Inside Sopacachi’s trendy Blueberries Café, in between sips of tea, 31-year-old José Arispe is explaining what it means to represent a new generation of Andean artists. His cultural identity really hit home during a residency in Rome, which culminated in his most recent photographic exhibition, Sola, which features images from home and abroad.

‘Sometimes when you’re from Latin America and you go to Europe, you think, “I want to go stay and live here,”’ he says. ‘You hear that the art world there is more attractive, more developed. But when I was in Rome I thought, “What am I going to do here?” In La Paz, I have so much to work with: nature, my history, my cultural heritage, my cultural habits, the dancing, the music, the language. Maybe it’s obvious, but you appreciate your home so much more once you’ve left it.’

Arispe’s emotive work feels modern, but it is imbued with his Andean identity in both conscious and innate ways. One performance piece, Soy, shows the artist covered from head to toe in coca leaves. Another, shot from a crane, uses taut and fraying ropes that are used to form circles to explore the Andean concept of time.

‘In Andean culture, time is not linear’, Arispe says. ‘It’s not just the past, the present and the future. For us, it’s a circle of movement. It’s important to recognise our past to work to the future. So you draw a circle.’
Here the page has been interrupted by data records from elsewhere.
/-- The fields of a lane instruction (R154, R159 to R162); none for what has no lane encoding. -/
def encodeRaw : Instr → Option RawLane
  | .iadd h d ty sat a b => some (rawAlu h 0x01 d (modInt ty sat) a.enc b.enc 0)
  | .isub h d ty sat a b => some (rawAlu h 0x02 d (modInt ty sat) a.enc b.enc 0)
  | .imul h d ty sat a b => some (rawAlu h 0x03 d (modInt ty sat) a.enc b.enc 0)
  | .imulhi h d ty a b => some (rawAlu h 0x04 d (modInt ty false) a.enc b.enc 0)
  | .imad h d ty sat a b c => some (rawAlu h 0x05 d (modInt ty sat) a.enc b.enc c.enc)
  | .imin h d ty a b => some (rawAlu h 0x06 d (modInt ty false) a.enc b.enc 0)
  | .imax h d ty a b => some (rawAlu h 0x07 d (modInt ty false) a.enc b.enc 0)
  | .iabs h d ty sat a => some (rawAlu h 0x08 d (modInt ty sat) a.enc 0 0)
  | .ineg h d ty sat a => some (rawAlu h 0x09 d (modInt ty sat) a.enc 0 0)
  | .iand h d ty a b => some (rawAlu h 0x0A d (modInt ty false) a.enc b.enc 0)
  | .ior h d ty a b => some (rawAlu h 0x0B d (modInt ty false) a.enc b.enc 0)
  | .ixor h d ty a b => some (rawAlu h 0x0C d (modInt ty false) a.enc b.enc 0)
  | .iandn h d ty a b => some (rawAlu h 0x0D d (modInt ty false) a.enc b.enc 0)
  | .inot h d ty a => some (rawAlu h 0x0E d (modInt ty false) a.enc 0 0)
  | .isel h d ty a b p => some (rawAlu h 0x0F d (modInt ty false) a.enc b.enc (3072 + p))
  | .ishl h d ty a b => some (rawAlu h 0x10 d (modInt ty false) a.enc b.enc 0)
  | .ishr h d ty a b => some (rawAlu h 0x11 d (modInt ty false) a.enc b.enc 0)
  | .isra h d ty a b => some (rawAlu h 0x12 d (modInt ty false) a.enc b.enc 0)
  | .ipopc h d ty a => some (rawAlu h 0x13 d (modInt ty false) a.enc 0 0)
  | .iclz h d ty a => some (rawAlu h 0x14 d (modInt ty false) a.enc 0 0)
  | .laneBrev h d ty a => some (rawAlu h 0x15 d (modInt ty false) a.enc 0 0)
  | .prmt h d a b c => some (rawAlu h 0x16 d (modInt .n32 false) a.enc b.enc c.enc)
  | .laneBfe h d ty a b => some (rawAlu h 0x17 d (modInt ty false) a.enc b.enc 0)
  | .laneBfi h d ty a b c => some (rawAlu h 0x18 d (modInt ty false) a.enc b.enc c.enc)
  | .idp4 h d ty sat a b c => some (rawAlu h 0x19 d (modInt ty sat) a.enc b.enc c.enc)
  | .fadd h d m a b => some (rawAlu h 0x20 d (m.code * 2 ^ 10) a.enc b.enc 0)
  | .fsub h d m a b => some (rawAlu h 0x21 d (m.code * 2 ^ 10) a.enc b.enc 0)
  | .fmul h d m a b => some (rawAlu h 0x22 d (m.code * 2 ^ 10) a.enc b.enc 0)
  | .ffma h d m a b c => some (rawAlu h 0x23 d (m.code * 2 ^ 10) a.enc b.enc c.enc)
  | .fmin h d a b => some (rawAlu h 0x24 d 0 a.enc b.enc 0)
  | .fmax h d a b => some (rawAlu h 0x25 d 0 a.enc b.enc 0)
  | .fabs h d a => some (rawAlu h 0x26 d 0 a.enc 0 0)
  | .fneg h d a => some (rawAlu h 0x27 d 0 a.enc 0 0)
  | .frcp h d m a => some (rawAlu h 0x28 d (m.code * 2 ^ 10) a.enc 0 0)
  | .frsq h d m a => some (rawAlu h 0x29 d (m.code * 2 ^ 10) a.enc 0 0)
  | .fsqrt h d m a => some (rawAlu h 0x2A d (m.code * 2 ^ 10) a.enc 0 0)
  | .fdiv h d m a b => some (rawAlu h 0x2B d (m.code * 2 ^ 10) a.enc b.enc 0)
  | .fexp2 h d a => some (rawAlu h 0x2C d 0 a.enc 0 0)
  | .flog2 h d a => some (rawAlu h 0x2D d 0 a.enc 0 0)
  | .dadd h d m a b => some (rawAlu h 0x30 d (m.code * 2 ^ 10) a.enc b.enc 0)
  | .dsub h d m a b => some (rawAlu h 0x31 d (m.code * 2 ^ 10) a.enc b.enc 0)
  | .dmul h d m a b => some (rawAlu h 0x32 d (m.code * 2 ^ 10) a.enc b.enc 0)
  | .dfma h d m a b c => some (rawAlu h 0x33 d (m.code * 2 ^ 10) a.enc b.enc c.enc)
  | .dmin h d a b => some (rawAlu h 0x34 d 0 a.enc b.enc 0)
  | .dmax h d a b => some (rawAlu h 0x35 d 0 a.enc b.enc 0)
  | .ddiv h d m a b => some (rawAlu h 0x36 d (m.code * 2 ^ 10) a.enc b.enc 0)
  | .dsqrt h d m a => some (rawAlu h 0x37 d (m.code * 2 ^ 10) a.enc 0 0)
  | .hadd2 h d m a b => some (rawAlu h 0x38 d (m.code * 2 ^ 10) a.enc b.enc 0)
  | .hmul2 h d m a b => some (rawAlu h 0x39 d (m.code * 2 ^ 10) a.enc b.enc 0)
  | .hfma2 h d m a b c => some (rawAlu h 0x3A d (m.code * 2 ^ 10) a.enc b.enc c.enc)
  | .badd2 h d m a b => some (rawAlu h 0x3B d (m.code * 2 ^ 10) a.enc b.enc 0)
  | .bmul2 h d m a b => some (rawAlu h 0x3C d (m.code * 2 ^ 10) a.enc b.enc 0)
  | .bfma2 h d m a b c => some (rawAlu h 0x3D d (m.code * 2 ^ 10) a.enc b.enc c.enc)
  | .bdot2 h d m a b c => some (rawAlu h 0x3E d (m.code * 2 ^ 10) a.enc b.enc c.enc)
  | .cvt h d m sat dty sty a bsel =>
    some { rawAlu h 0x40 d (m.code * 2 ^ 10 + boolEnc sat * 2 ^ 9 + dty.code * 2 ^ 4 + sty.code) a.enc 0 0 with
      x := bsel }
  | .sxpack h d sx a sc bsel blk =>
    some { rawHdr h 0x41 with
      mod := sx.code * 2 ^ 8 + 10 * 2 ^ 4, dreg := d, sa := a, sc := sc, x := blk * 2 ^ 2 + bsel }
  | .sxunpack h d m sx ty a sc bsel blk =>
    some { rawHdr h 0x42 with
      mod := m.code * 2 ^ 10 + sx.code * 2 ^ 8 + ty.code * 2 ^ 4, dreg := d, sa := a, sc := sc,
      x := blk * 2 ^ 2 + bsel }
  | .pset h p cmp ty a b =>
    some { rawHdr h 0x43 with mod := ty.code * 2 ^ 8 + cmp.code * 2 ^ 4, dreg := p, sa := a.enc, sb := b.enc }
  | .plop h p pa pb pc lut =>
    some { rawHdr h 0x44 with mod := lut, dreg := p, sa := 3072 + pa, sb := 3072 + pb, sc := 3072 + pc }
  | .pmov h (.toPred p a) => some { rawHdr h 0x45 with mod := 0, dreg := p, sa := a.enc }
  | .pmov h (.toVec d p) => some (rawAlu h 0x45 d 1 (3072 + p) 0 0)
  | .mov h d ty a => some (rawAlu h 0x46 d (ty.code * 2 ^ 8) a.enc 0 0)
  | .movi h d imm =>
    some { rawAlu h 0x47 d 0 0 (imm / 2 ^ 26) (imm / 2 ^ 13 % 2 ^ 13) with x := imm % 2 ^ 13 }
  | .rnd h d k c => some (rawAlu h 0x48 d 0 (1024 + k) c.enc 0)
  | .laneDly n => some { rawHdr ⟨false, false, 0⟩ 0x49 with x := n - 1 }
  | .shfl h m d a b => some (rawAlu h 0x4A d (m.code * 2 ^ 4) a.enc b.enc 0)
  | .vote h m d p tk => some { rawHdr h 0x4B with tk := 16 + tk, mod := m.code * 2 ^ 4, dreg := d, sa := 3072 + p }
  | .vballot h d p => some (rawAlu h 0x4C d 0 (3072 + p) 0 0)
  | .lred h op ty d a tk =>
    some { rawHdr h 0x4D with tk := 16 + tk, mod := ty.code * 2 ^ 8 + op.code * 2 ^ 4, dreg := d, sa := a.enc }
  | .lscan h op ty incl d a total tk =>
    some { rawHdr h 0x4E with
      tk := 16 + tk, mod := ty.code * 2 ^ 8 + op.code * 2 ^ 4 + boolEnc incl * 2 ^ 3, dreg := d, sa := a.enc,
      x := match total with
        | none => 0
        | some n => 2 ^ 8 + n }
  | .laneMatch h ty d a => some (rawAlu h 0x4F d (ty.code * 2 ^ 8) a.enc 0 0)
  | .lbrx h t c tk => some { rawHdr h 0x50 with tk := 16 + tk, sa := t, sb := 1024 + c }
  | .lend h tk => some { rawHdr h 0x51 with tk := tkEnc tk }
  | .vcmov h q p => some (rawVc h 0x00 q p.enc 0)
  | .vcgetaddr h w p => some (rawVc h 0x01 0 p.enc w)
  | .vcgetbase h w p => some (rawVc h 0x02 0 p.enc w)
  | .vcgettop h w p => some (rawVc h 0x03 0 p.enc w)
  | .vcgetlen h w p => some (rawVc h 0x04 0 p.enc w)
  | .vcgetperm h w p => some (rawVc h 0x05 0 p.enc w)
  | .vcgetseal h w p => some (rawVc h 0x06 0 p.enc w)
  | .vcgetowner h w p => some (rawVc h 0x07 0 p.enc w)
  | .vcgettag h w p => some (rawVc h 0x08 0 p.enc w)
  | .vcsetaddr h q p w => some (rawVc h 0x09 q p.enc w.enc)
  | .vcinc h q p w => some (rawVc h 0x0A q p.enc w.enc)
  | .vcsetbnd h q p w => some (rawVc h 0x0B q p.enc w.enc)
  | .vcsetbndx h q p w => some (rawVc h 0x0C q p.enc w.enc)
  | .vcnarrow h q p w => some (rawVc h 0x0D q p.enc w.enc)
  | .vcwrap h q p k => some (rawVc h 0x0E q p.enc k.enc)
  | .vcunwrap h q p k => some (rawVc h 0x0F q p.enc k.enc)
  | .vcwithin h w p q => some (rawVc h 0x10 q p.enc w)
  | .ld h ty o s ro d cap off imm tk =>
    some { rawHdr h 0x60 with
      tk := tkEnc tk, mod := modMem o s ty.code (boolEnc ro * 4), dreg := d, sa := cap.enc, sb := off.enc,
      x := unsext 13 imm }
  | .st h ty o s v cap off imm tk =>
    some { rawHdr h 0x61 with
      tk := tkEnc tk, mod := modMem o s ty.code 0, sa := cap.enc, sb := off.enc, sc := v.enc, x := unsext 13 imm }
  | .ldnr h ty o s ro d r cap off imm tk =>
    some { rawHdr h 0x62 with
      tk := tkEnc tk, mod := modMem o s ty.code (boolEnc ro * 4), dreg := d, sa := cap.enc, sb := off.enc,
      sc := 3072 + r, x := unsext 13 imm }
  | .ldsub h ty o s ro d cap off imm tk =>
    some { rawHdr h 0x63 with
      tk := tkEnc tk, mod := modMem o s ty.code (boolEnc ro * 4), dreg := d, sa := cap.enc, sb := off.enc,
      x := unsext 13 imm }
  | .subs h ty c b tk =>
    some { rawHdr h 0x64 with tk := tkEnc tk, mod := modMem .rlx .grp ty.code 0, sa := 1024 + c, sb := 1024 + b }
  | .unsubs h c b tk => some { rawHdr h 0x65 with tk := tkEnc tk, sa := 1024 + c, sb := 1024 + b }
  | .lds h ty o s d addr imm tk =>
    some { rawHdr h 0x66 with
      tk := tkEnc tk, mod := modMem o s ty.code 0, dreg := d, sa := addr.enc, x := unsext 13 imm }
  | .sts h ty o s v addr imm tk =>
    some { rawHdr h 0x67 with
      tk := tkEnc tk, mod := modMem o s ty.code 0, sa := addr.enc, sc := v.enc, x := unsext 13 imm }
  | .atom h op ty o s d cap off opnd imm tk =>
    some { rawHdr h 0x68 with
      tk := tkEnc tk, mod := modMem o s ty.code op.code, wbn := d.wbn, dreg := d.num, sa := cap.enc,
      sb := off.enc, sc := opnd.enc, x := unsext 13 imm }
  | .atoms h op ty o s d addr opnd imm tk =>
    some { rawHdr h 0x69 with
      tk := tkEnc tk, mod := modMem o s ty.code op.code, wbn := d.wbn, dreg := d.num, sa := addr.enc,
      sc := opnd.enc, x := unsext 13 imm }
  | .laneLdc h o s d cap off imm tk =>
    some { rawHdr h 0x6A with
      tk := tkEnc tk, mod := modMem o s 0 0, dreg := d, sa := cap.enc, sb := off.enc, x := unsext 13 imm }
  | .laneStc h o s v cap off imm tk =>
    some { rawHdr h 0x6B with
      tk := tkEnc tk, mod := modMem o s 0 0, sa := cap.enc, sb := off.enc, sc := v, x := unsext 13 imm }
  | .laneFence h o s tk => some { rawHdr h 0x6C with tk := tkEnc tk, mod := modMem o s 0 0 }
  | .fencex h src dst o s tk =>
    some { rawHdr h 0x6D with
      tk := tkEnc tk, mod := o.code * 2 ^ 10 + s.code * 2 ^ 7 + src.code * 2 ^ 4 + dst.code * 2 }
  | .pf h cap off imm tk =>
    some { rawHdr h 0x6E with tk := tkEnc tk, sa := cap.enc, sb := off.enc, x := unsext 13 imm }
  | .mmac h fmt pair reuse acc a lw tk => some (rawMac h 0x70 fmt pair reuse acc a lw tk)
  | .mdist h fmt pair reuse acc a lw tk => some (rawMac h 0x71 fmt pair reuse acc a lw tk)
  | .mtopk h pair acc k tk =>
    some { rawHdr h 0x72 with tk := tkEnc tk, mod := modMat 0 pair false false acc, x := k }
  | .mclr h pair acc tk => some { rawHdr h 0x73 with tk := tkEnc tk, mod := modMat 0 pair false false acc }
  | .mld h pair acc lw tk =>
    some { rawHdr h 0x74 with tk := tkEnc tk, mod := modMat 0 pair false false acc, sb := 1024 + lw }
  | .mst h pair acc lw tk =>
    some { rawHdr h 0x75 with tk := tkEnc tk, mod := modMat 0 pair false false acc, sb := 1024 + lw }
  | .mrd h d tk => some { rawHdr h 0x76 with tk := 16 + tk, dreg := d }
  | .tokc h d p c seq tok tk =>
    some { rawHdr h 0x78 with tk := 16 + tk, dreg := d, sa := 1024 + c, sb := seq.enc, sc := tok.enc, x := p }
  | .tokcDraft h d p c seq tok tk =>
    some { rawHdr h 0x78 with
      tk := 16 + tk, mod := 2 ^ 11, dreg := d, sa := 1024 + c, sb := seq.enc, sc := tok.enc, x := p }
  | .tokcf h d p c seq n tk =>
    some { rawHdr h 0x79 with tk := 16 + tk, dreg := d, sa := 1024 + c, sb := seq.enc, x := n * 2 ^ 6 + p }
  | .tokrj h c seq tk => some { rawHdr h 0x7A with tk := tkEnc tk, sa := 1024 + c, sb := seq.enc }
  | .tokf h d c seq tk => some { rawHdr h 0x7B with tk := 16 + tk, dreg := d, sa := 1024 + c, sb := seq.enc }
  | _ => none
If La Paz’s creative skin is always changing, Arispe is a product of that constant state of flux. He represents a new wave of paceño artists charged with simultaneously following in the footsteps of Loayza and Mamani Mamani, and carving out their own creative path. It’s a fact not lost on Arispe.

‘In Bolivia, we struggle to make our art sustainable,’ Arispe says. ‘In an economical way, a critical way, a social way. So it’s important to organise and try to build our community.’